Below are records; reproduce exactly the lines from the one that has "(m.write a b).read" through the one that has "keeps the canonical form. -/", ends included, and nothing more.

[[ Information provided, beginning ]]

-- ==== Sys2Proof/Laws/Memory.lean ====
section
/-! SUPPORT. The output buffer: every operation keeps its canonical form; a read after a write gives the written byte
at its index and the old one elsewhere; two buffers in canonical form with the same bytes are equal. -/

namespace Sys2Proof.Machine

@[simp] theorem Memory.read_nil (a : Nat) : Memory.read [] a = Memory.unlisted := rfl

@[simp] theorem Memory.wf_nil : Memory.wf [] := ⟨List.Pairwise.nil, by simp⟩

theorem Memory.wf_cons {k : Nat} {b : Byte} {m : Memory} :
    Memory.wf ((k, b) :: m) ↔ (∀ c ∈ m, k < c.1) ∧ b ≠ Memory.unlisted ∧ Memory.wf m := by
  simp only [Memory.wf, List.pairwise_cons, List.forall_mem_cons]
  tauto

/-- A byte below every listed index is unlisted. -/
theorem Memory.read_below {a : Nat} : ∀ {m : Memory}, (∀ c ∈ m, a < c.1) → m.read a = Memory.unlisted
  | [], _ => rfl
  | (k, b) :: m, h => by
    have hk : a < k := h (k, b) (by simp)
    rw [Memory.read, if_neg (by omega)]
    exact Memory.read_below fun c hc => h c (by simp [hc])

/-- A byte that does not read as unlisted is listed. -/
theorem Memory.mem_of_read {a : Nat} : ∀ {m : Memory}, m.read a ≠ Memory.unlisted → (a, m.read a) ∈ m
  | [], h => absurd rfl h
  | (k, b) :: m, h => by
    rw [Memory.read] at h ⊢
    split at h
    · rename_i hk
      simp [hk]
    · rename_i hk
      simp [hk, Memory.mem_of_read h]

theorem Memory.read_cons_below {a c : Nat} {b : Byte} {m : Memory} (h : ∀ d ∈ m, a < d.1) :
    (Memory.cons a b m).read c = if c = a then b else m.read c := by
  unfold Memory.cons
  split
  · split
    · subst c b
      exact Memory.read_below h
    · rfl
  · rw [Memory.read]
    simp only [eq_comm]

/-- The read-after-write law of the buffer. -/
theorem Memory.read_write {a c : Nat} {b : Byte} :
    ∀ {m : Memory}, m.wf → (m.write a b).read c = if c = a then b else m.read c
  | [], _ => Memory.read_cons_below (by simp)
  | (k, d) :: m, h => by
    obtain ⟨hk, hd, hm⟩ := Memory.wf_cons.1 h
    rw [Memory.write]
    split
    · rename_i hak
      refine Memory.read_cons_below fun e he => ?_
      rcases List.mem_cons.1 he with rfl | he
      · exact hak
      · exact lt_trans hak (hk e he)
    · split
      · rename_i hak
        subst a
        rw [Memory.read_cons_below hk, Memory.read]
        split <;> rename_i hck
        · rfl
        · rw [if_neg (by omega)]
      · rename_i hlt hne
        rw [Memory.read, Memory.read_write hm, Memory.read]
        by_cases hkc : k = c
        · rw [if_pos hkc, if_neg (by omega), if_pos hkc]
        · rw [if_neg hkc, if_neg hkc]

/-- What a write can list: the byte written, or what was listed. -/
theorem Memory.mem_write {a : Nat} {b : Byte} {c : Host.Cell} :
    ∀ {m : Memory}, c ∈ m.write a b → c = (a, b) ∨ c ∈ m := by
  have key : ∀ m : Memory, c ∈ Memory.cons a b m → c = (a, b) ∨ c ∈ m := by
    intro m hc
    unfold Memory.cons at hc
    split at hc
    · exact .inr hc
    · exact List.mem_cons.1 hc
  intro m
  induction m with
  | nil => exact key []
  | cons e m ih =>
    obtain ⟨k, d⟩ := e
    intro hc
    rw [Memory.write] at hc
    split at hc
    · exact key _ hc
    · split at hc
      · exact (key m hc).imp_right (List.mem_cons_of_mem _)
      · rcases List.mem_cons.1 hc with h | h
        · exact .inr (by simp [h])
        · exact (ih h).imp_right (by simp_all)

theorem Memory.cons_wf {a : Nat} {b : Byte} {m : Memory} (hm : m.wf) (h : ∀ d ∈ m, a < d.1) :
    (Memory.cons a b m).wf := by
  unfold Memory.cons
  split
  · exact hm
  · rename_i hb
    exact Memory.wf_cons.2 ⟨h, hb, hm⟩

/-- A write keeps the canonical form. -/
theorem Memory.write_wf {a : Nat} {b : Byte} : ∀ {m : Memory}, m.wf → (m.write a b).wf
  | [], _ => Memory.cons_wf Memory.wf_nil (by simp)
  | (k, d) :: m, h => by
    obtain ⟨hk, hd, hm⟩ := Memory.wf_cons.1 h
    rw [Memory.write]
    split
    · rename_i hak
      refine Memory.cons_wf h fun e he => ?_
      rcases List.mem_cons.1 he with rfl | he
      · exact hak
      · exact lt_trans hak (hk e he)
    · split
      · rename_i hak
        subst a
        exact Memory.cons_wf hm hk
      · rename_i hlt hne
        refine Memory.wf_cons.2 ⟨fun c hc => ?_, hd, Memory.write_wf hm⟩
        rcases Memory.mem_write hc with rfl | hc
        · show k < a
          omega
        · exact hk c hc

/-- Reset's buffer has the canonical form. -/
theorem State.reset_out_wf (P : Params) : (State.resetWith P).out.wf := Memory.wf_nil

/-- Equal bytes make equal buffers: the form is canonical. -/
theorem Memory.ext_of_wf : ∀ {m m' : Memory}, m.wf → m'.wf → (∀ a, m.read a = m'.read a) → m = m'
  | [], [], _, _, _ => rfl
  | [], (k, b) :: m', _, h', he => by
    have := he k
    rw [Memory.read_nil, Memory.read, if_pos rfl] at this
    exact absurd this.symm (Memory.wf_cons.1 h').2.1
  | (k, b) :: m, [], h, _, he => by
    have := he k
    rw [Memory.read_nil, Memory.read, if_pos rfl] at this
    exact absurd this (Memory.wf_cons.1 h).2.1
  | (k, b) :: m, (k', b') :: m', h, h', he => by
    obtain ⟨hk, hb, hm⟩ := Memory.wf_cons.1 h
    obtain ⟨hk', hb', hm'⟩ := Memory.wf_cons.1 h'
    have hkk : k = k' := by
      rcases Nat.lt_trichotomy k k' with hlt | heq | hgt
      · have := he k
        rw [Memory.read, if_pos rfl, Memory.read_below] at this
        · exact absurd this hb
        · intro c hc
          rcases List.mem_cons.1 hc with rfl | hc
          · exact hlt
          · exact lt_trans hlt (hk' c hc)
      · exact heq
      · have := he k'
        rw [Memory.read_below, Memory.read, if_pos rfl] at this
        · exact absurd this.symm hb'
        · intro c hc
          rcases List.mem_cons.1 hc with rfl | hc
          · exact hgt
          · exact lt_trans hgt (hk c hc)
    subst k'
    have hbb : b = b' := by simpa [Memory.read] using he k
    subst b'
    rw [Memory.ext_of_wf hm hm' fun a => ?_]
    by_cases ha : k = a
    · subst a
      rw [Memory.read_below hk, Memory.read_below hk']
    · simpa [Memory.read, ha] using he a

end Sys2Proof.Machine
end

[[ Information provided, end ]]

### Answer area
    ∀ {m : Memory}, m.wf → (m.write a b).read c = if c = a then b else m.read c
  | [], _ => Memory.read_cons_below (by simp)
  | (k, d) :: m, h => by
    obtain ⟨hk, hd, hm⟩ := Memory.wf_cons.1 h
    rw [Memory.write]
    split
    · rename_i hak
      refine Memory.read_cons_below fun e he => ?_
      rcases List.mem_cons.1 he with rfl | he
      · exact hak
      · exact lt_trans hak (hk e he)
    · split
      · rename_i hak
        subst a
        rw [Memory.read_cons_below hk, Memory.read]
        split <;> rename_i hck
        · rfl
        · rw [if_neg (by omega)]
      · rename_i hlt hne
        rw [Memory.read, Memory.read_write hm, Memory.read]
        by_cases hkc : k = c
        · rw [if_pos hkc, if_neg (by omega), if_pos hkc]
        · rw [if_neg hkc, if_neg hkc]

/-- What a write can list: the byte written, or what was listed. -/
theorem Memory.mem_write {a : Nat} {b : Byte} {c : Host.Cell} :
    ∀ {m : Memory}, c ∈ m.write a b → c = (a, b) ∨ c ∈ m := by
  have key : ∀ m : Memory, c ∈ Memory.cons a b m → c = (a, b) ∨ c ∈ m := by
    intro m hc
    unfold Memory.cons at hc
    split at hc
    · exact .inr hc
    · exact List.mem_cons.1 hc
  intro m
  induction m with
  | nil => exact key []
  | cons e m ih =>
    obtain ⟨k, d⟩ := e
    intro hc
    rw [Memory.write] at hc
    split at hc
    · exact key _ hc
    · split at hc
      · exact (key m hc).imp_right (List.mem_cons_of_mem _)
      · rcases List.mem_cons.1 hc with h | h
        · exact .inr (by simp [h])
        · exact (ih h).imp_right (by simp_all)

theorem Memory.cons_wf {a : Nat} {b : Byte} {m : Memory} (hm : m.wf) (h : ∀ d ∈ m, a < d.1) :
    (Memory.cons a b m).wf := by
  unfold Memory.cons
  split
  · exact hm
  · rename_i hb
    exact Memory.wf_cons.2 ⟨h, hb, hm⟩

/-- A write keeps the canonical form. -/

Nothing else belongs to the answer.